The censure is just, but Schelling shows that he himself is not entirely immune from the philosophical leprosy he notes in others because 1. he does not recognise the absurdity of a subject which produces its own object; 2. he admits that it triumphs over its own object by making the object re-enter the subject, which is also impossible; 3. the attribute he assigns to the pure rational element, that is, its incapacity for not being conceived, pertains solely to the idea — because 'rational element' applies to the idea only in so far as intuited by a subject, the pure rational element is never the pure idea and therefore not that to which the attribute, proper solely to ideas, pertains; 4. the idea is not subject but only a totally simple object which neither develops nor undergoes any change, because all development pertains to the subject, to which the attribute of incapacity for not being conceived has no relevance; and finally 5. every development and its process must have its sufficient reason as well as its matter - something which is ignored in the philosophical system under discussion where everything is affirmed entirely gratuitously.
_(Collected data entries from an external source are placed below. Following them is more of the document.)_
/-- The formatter: format 0 RGB, 1 YCbCr 4:2:2, 2 YCbCr 4:2:0 (R187, R191, R199). -/
def formatPlanes (fmt b : Nat) (full : Bool) (ps : List Plane) : List Plane :=
  let p := fun i => ps.getD i []
  if fmt = 0 then ps.map (mapS (codeLuma b full))
  else
    let c := fun i => (p i).map chroma422
    let c := fun i => if fmt = 2 then chroma420 (c i) else c i
    [mapS (codeLuma b full) (p 0), mapS (codeChroma b full) (c 1), mapS (codeChroma b full) (c 2)]

/-- Bits of a BITS code: 10, 12, 16 (R199). -/
def tapBits (code : Nat) : Nat := if code = 0 then 10 else if code = 1 then 12 else 16

/-- A tap's picture from its input planes (R174), and the luma plane of R185. -/
def tapPicture (t : Nat) (w : Words) (tables : List (Nat × List Byte)) (lut : Option (Nat × List Nat)) (h : FrameHeader)
    (inp : List Plane) : Picture × Plane :=
  let shp := halfwords (payload tables (F.TAP_TONE_SHAPER_TABLE.get t w))
  let tone := toneTable t w tables
  let rgb := mapRgb (toneChain t w shp tone lut) inp
  let ycc := F.TAP_TONE_YCC.get t w
  let fmt := F.TAP_SRC_FORMAT.get t w
  let lumaP := (mapRgb (fun v => [yccRow ((yccRows ycc).getD 0 []) 0 v, 0, 0]) rgb).getD 0 []
  let three := if fmt = 0 then rgb else mapRgb (yccOf ycc) rgb
  let hc := coeffs (payload tables (F.TAP_SCALE_H_COEFF.get t w))
  let vc := coeffs (payload tables (F.TAP_SCALE_V_COEFF.get t w))
  let sc := three.map (scalePlane hc vc (F.TAP_SRC_OUT_W.get t w) (F.TAP_SRC_OUT_H.get t w))
  let b := tapBits (F.TAP_SRC_BITS.get t w)
  ({ header := h, writer := 0, index := t, format := fmt, aces := F.TAP_COLOUR_ACES.get t w, bits := b,
     planes := formatPlanes fmt b (F.TAP_SRC_RANGE.on t w) sc }, lumaP)

/-- An adit's picture from the front end's outputs (R192 to R194). -/
def aditPicture (a : Nat) (w : Words) (role : Role) (n : Nat) (h : FrameHeader) (raw : Plane) (o : RawOut) : Picture :=
  let pt := F.ADIT_POINT.get a w
  let ba := F.ADIT_DEPTH.get a w
  let f := F.ADIT_FRAC.get a w
  let code := mapS (linkCode ba f)
  let phase := F.SEAM_SRC_CFA_PHASE.get n w
  let planes := match pt with
    | 0 => [raw]
    | 1 => [code (if role == .body then mapPlane (fun _ _ c => linkValue (F.RFE_LIN_LINK_FRAC.get n w) c) raw
              else o.afterBlack)]
    | 2 => [code o.afterFpn]
    | 3 => [code o.final]
    | _ => (demosaic phase (F.RFE_DM_EDGE_THRESH.get n w) o.final).map code
  { header := h, writer := 1, index := a, format := if pt = 4 then 9 else 8, aces := 0,
    bits := if pt = 0 then depthBits (F.SEAM_SRC_DEPTH.get n w) else ba, planes := planes }

/-! ### Headers and buffers (R26, R191) -/

/-- Words 0 to 10 of a frame header (R26). -/
def headerWords (h : FrameHeader) : List Nat :=
  loWords 2 h.num ++ [h.epoch % 2 ^ 32, h.tag % 65536 * 65536 + h.seam % 8] ++ loWords 3 (todPack h.exp) ++
    loWords 2 h.timecode ++
    [h.metro % 2 ^ 32, b2n h.compressed * 32 + b2n h.cropped * 16 + b2n h.freeRun * 8 + b2n h.droppedBefore * 4 +
      b2n h.repeated * 2 + b2n h.concealed]

/-- The 48 bytes of a frame header, HEADER_CRC last (R26, R33). -/
def headerBytes (h : FrameHeader) : List Byte :=
  let b := (headerWords h).flatMap (leBytes 4)
  b ++ leBytes 4 (crc32 b)

/-- A frame header from its 48 bytes; none when HEADER_CRC fails (R34). -/
def headerOfBytes (l : List Byte) : Option FrameHeader :=
  let wd := fun k => fieldAt l (4 * k) 4
  if crc32 (slice l 0 44) = wd 11 then
    some { num := wd 0 + wd 1 * 2 ^ 32, epoch := wd 2, tag := wd 3 / 65536, seam := wd 3 % 8,
           exp := todUnpack (wd 4 + wd 5 * 2 ^ 32 + wd 6 % 2 ^ 30 * 2 ^ 64), timecode := wd 7 + wd 8 * 2 ^ 32,
           metro := wd 9, compressed := bits (wd 10) 5 5 == 1, cropped := bits (wd 10) 4 4 == 1,
           freeRun := bits (wd 10) 3 3 == 1, droppedBefore := bits (wd 10) 2 2 == 1,
           repeated := bits (wd 10) 1 1 == 1, concealed := bits (wd 10) 0 0 == 1 }
  else none

/-- The line pitch of a plane in bytes: a multiple of 64 (R191). -/
def pitch (w : Nat) : Nat := ceilDiv (w * 2) 64 * 64

/-- The bytes of a plane, each line filled up to its pitch with zeros. -/
def planeBytes (p : Plane) : List Byte :=
  p.flatMap fun l => padTo (pitch l.length) (l.flatMap (leBytes 2))

/-- The bytes of a buffer: descriptor and planes (R191). -/
def bufBytes (b : OutBuf) : List Byte :=
  let p0 := b.pic.planes.headD []
  let desc := headerBytes b.pic.header ++ leBytes 4 (planeW p0 * 65536 + p0.length) ++
    leBytes 4 (b.pic.writer * 2 ^ 24 + b.pic.index * 65536 + b.pic.format * 4096 + b.pic.aces * 1024 +
      (b.pic.planes.length - 1) * 256 + b.pic.bits) ++ leBytes 4 (pitch (planeW p0)) ++ leBytes 4 b.writeSeq
  desc ++ b.pic.planes.flatMap planeBytes

end Sys2Proof.Machine
end

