/-- Lexicographic order of keys. -/
def keyLt (a b : Nat × Nat × Nat × Nat) : Bool :=
  decide (a.1 < b.1) || (a.1 == b.1 && (decide (a.2.1 < b.2.1) || (a.2.1 == b.2.1 &&
    (decide (a.2.2.1 < b.2.2.1) || (a.2.2.1 == b.2.2.1 && decide (a.2.2.2 < b.2.2.2))))))

/-- The least key (R109). -/
def leastKey (l : List (Nat × Nat × Nat × Nat)) : Option (Nat × Nat × Nat × Nat) :=
  l.foldl (fun best k => match best with
    | none => some k
    | some b => if keyLt k b then some k else some b) none

/-- The unit the scheduler starts (R109). -/
def nextUnit (s : State) : Option (Nat × Nat × Nat × Nat) := leastKey ((List.range 8).flatMap fun n => readyUnits n s)

/-- Applies `f` to a frame of a seam by number. -/
def modFrame (n num : Nat) (f : SeamFrame → SeamFrame) (s : State) : State :=
  modSeam n (fun x => { x with frames := x.frames.map fun g => if g.header.num = num then f g else g }) s

/-- Message 0x03s0: seam status (R126). C_s is of the accepted settings. [DEDUCED, log 28] -/
def seamStatusMsg (n : Nat) : MsgDef :=
  { blk := .ingest, status := true,
    act := fun _ _ s =>
      let x := seamOf n s
      let w := s.cfg.accepted
      let st := if !seamActive w n then 0 else if x.absent then 3 else if x.seen then 2 else 1
      (.accept [st + occupancy n s % 4096 * 16 + x.ringDepth % 65536 * 65536, x.admitted, x.ringDrops, x.misses,
        x.lastCommit % 2 ^ 32, x.longestUs, ceilDiv (boundNs s.dev.role w n) 1000], s) }

/-- SOURCE_ABSENT_EXPIRY (R119): logged once until the next arrival. -/
def execSourceAbsentExpiry (seam : Nat) (s : State) : Res :=
  let x := seamOf seam s
  .next (if blkOn .ingest s && seamActive s.cfg.accepted seam && x.seen && !x.absent &&
        decide (x.lastArrival + 4 * periodNs x.committed seam ≤ nowNs s) then
      raiseOnce 1 (seamErr seam 3) seam [] (modSeam seam (fun y => { y with absent := true }) s)
    else s)

end Sys2Proof.Machine
end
(187) Cf. Rinnovamento, bk. 3, cc. 39-53.

(188) It is strange that a philosopher who claims to establish an a priori philosophy does not see that the concept of becoming is phenomenal. As Count Mamiani notes, 'Becoming contains a series of states, in each of which one thing is absolutely, and another absolutely is not, but will be absolutely in the next state' (Prefazione to Schelling's Bruno, §13). Consequently there is not in any way a point in which both nothing and ens are identified, or if there is, it is an abstraction which presupposes 1. a mind carrying out the abstraction, and 2. something on which the mind performs the abstraction.

(189) Precisely because thought can lose consciousness of itself and, as these philosophers say, annihilate itself, they should have known the absurdity of the whole system. If thought were everything and could annihilate itself, either there would no longer be any cause to call it back into existence or, if there were a cause, it would not be thought and duality would reappear.

(190) Cours sur l'histoire de la Philosophie, par l'Ab. Bourgeat de l'Universit Catholique, vol. 21, p. 325.

(191) Introduction l'histoire du Buddisme indien, vol. 1, p. 472.

(192) Doesn't the idea of God reflect upon itself? If ideas are identified with thought, just as nature is identified with it, and if the products of thought which deny thought can attain to consciousness, why cannot the idea of God do the same!